Data supplied —
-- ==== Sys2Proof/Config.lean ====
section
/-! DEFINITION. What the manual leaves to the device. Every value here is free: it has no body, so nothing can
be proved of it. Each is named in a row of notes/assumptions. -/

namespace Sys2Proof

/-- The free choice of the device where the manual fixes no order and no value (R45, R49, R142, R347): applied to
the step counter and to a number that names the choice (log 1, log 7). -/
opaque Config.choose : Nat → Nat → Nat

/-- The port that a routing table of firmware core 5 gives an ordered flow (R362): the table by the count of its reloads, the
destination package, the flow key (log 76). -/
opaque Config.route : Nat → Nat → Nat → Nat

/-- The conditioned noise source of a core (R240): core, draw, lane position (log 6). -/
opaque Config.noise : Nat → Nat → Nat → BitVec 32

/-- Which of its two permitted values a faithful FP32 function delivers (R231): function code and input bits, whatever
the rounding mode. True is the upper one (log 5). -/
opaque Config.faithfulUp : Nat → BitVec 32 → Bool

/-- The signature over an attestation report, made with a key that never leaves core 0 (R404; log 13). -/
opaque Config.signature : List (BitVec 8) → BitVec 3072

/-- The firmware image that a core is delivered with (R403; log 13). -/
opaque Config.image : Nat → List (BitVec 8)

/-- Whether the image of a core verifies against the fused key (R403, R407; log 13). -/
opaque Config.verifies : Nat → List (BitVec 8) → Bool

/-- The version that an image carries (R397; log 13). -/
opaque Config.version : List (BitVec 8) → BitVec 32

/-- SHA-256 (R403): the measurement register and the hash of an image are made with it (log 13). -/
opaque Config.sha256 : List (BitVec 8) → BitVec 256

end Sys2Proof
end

Task objective — Please copy the lines in the records above between the one holding "(R404; log 13). -/" and the one holding "R407; log 13). -/", inclusive, exactly and with no other line.

Output —
/-- The signature over an attestation report, made with a key that never leaves core 0 (R404; log 13). -/
opaque Config.signature : List (BitVec 8) → BitVec 3072

/-- The firmware image that a core is delivered with (R403; log 13). -/
opaque Config.image : Nat → List (BitVec 8)

/-- Whether the image of a core verifies against the fused key (R403, R407; log 13). -/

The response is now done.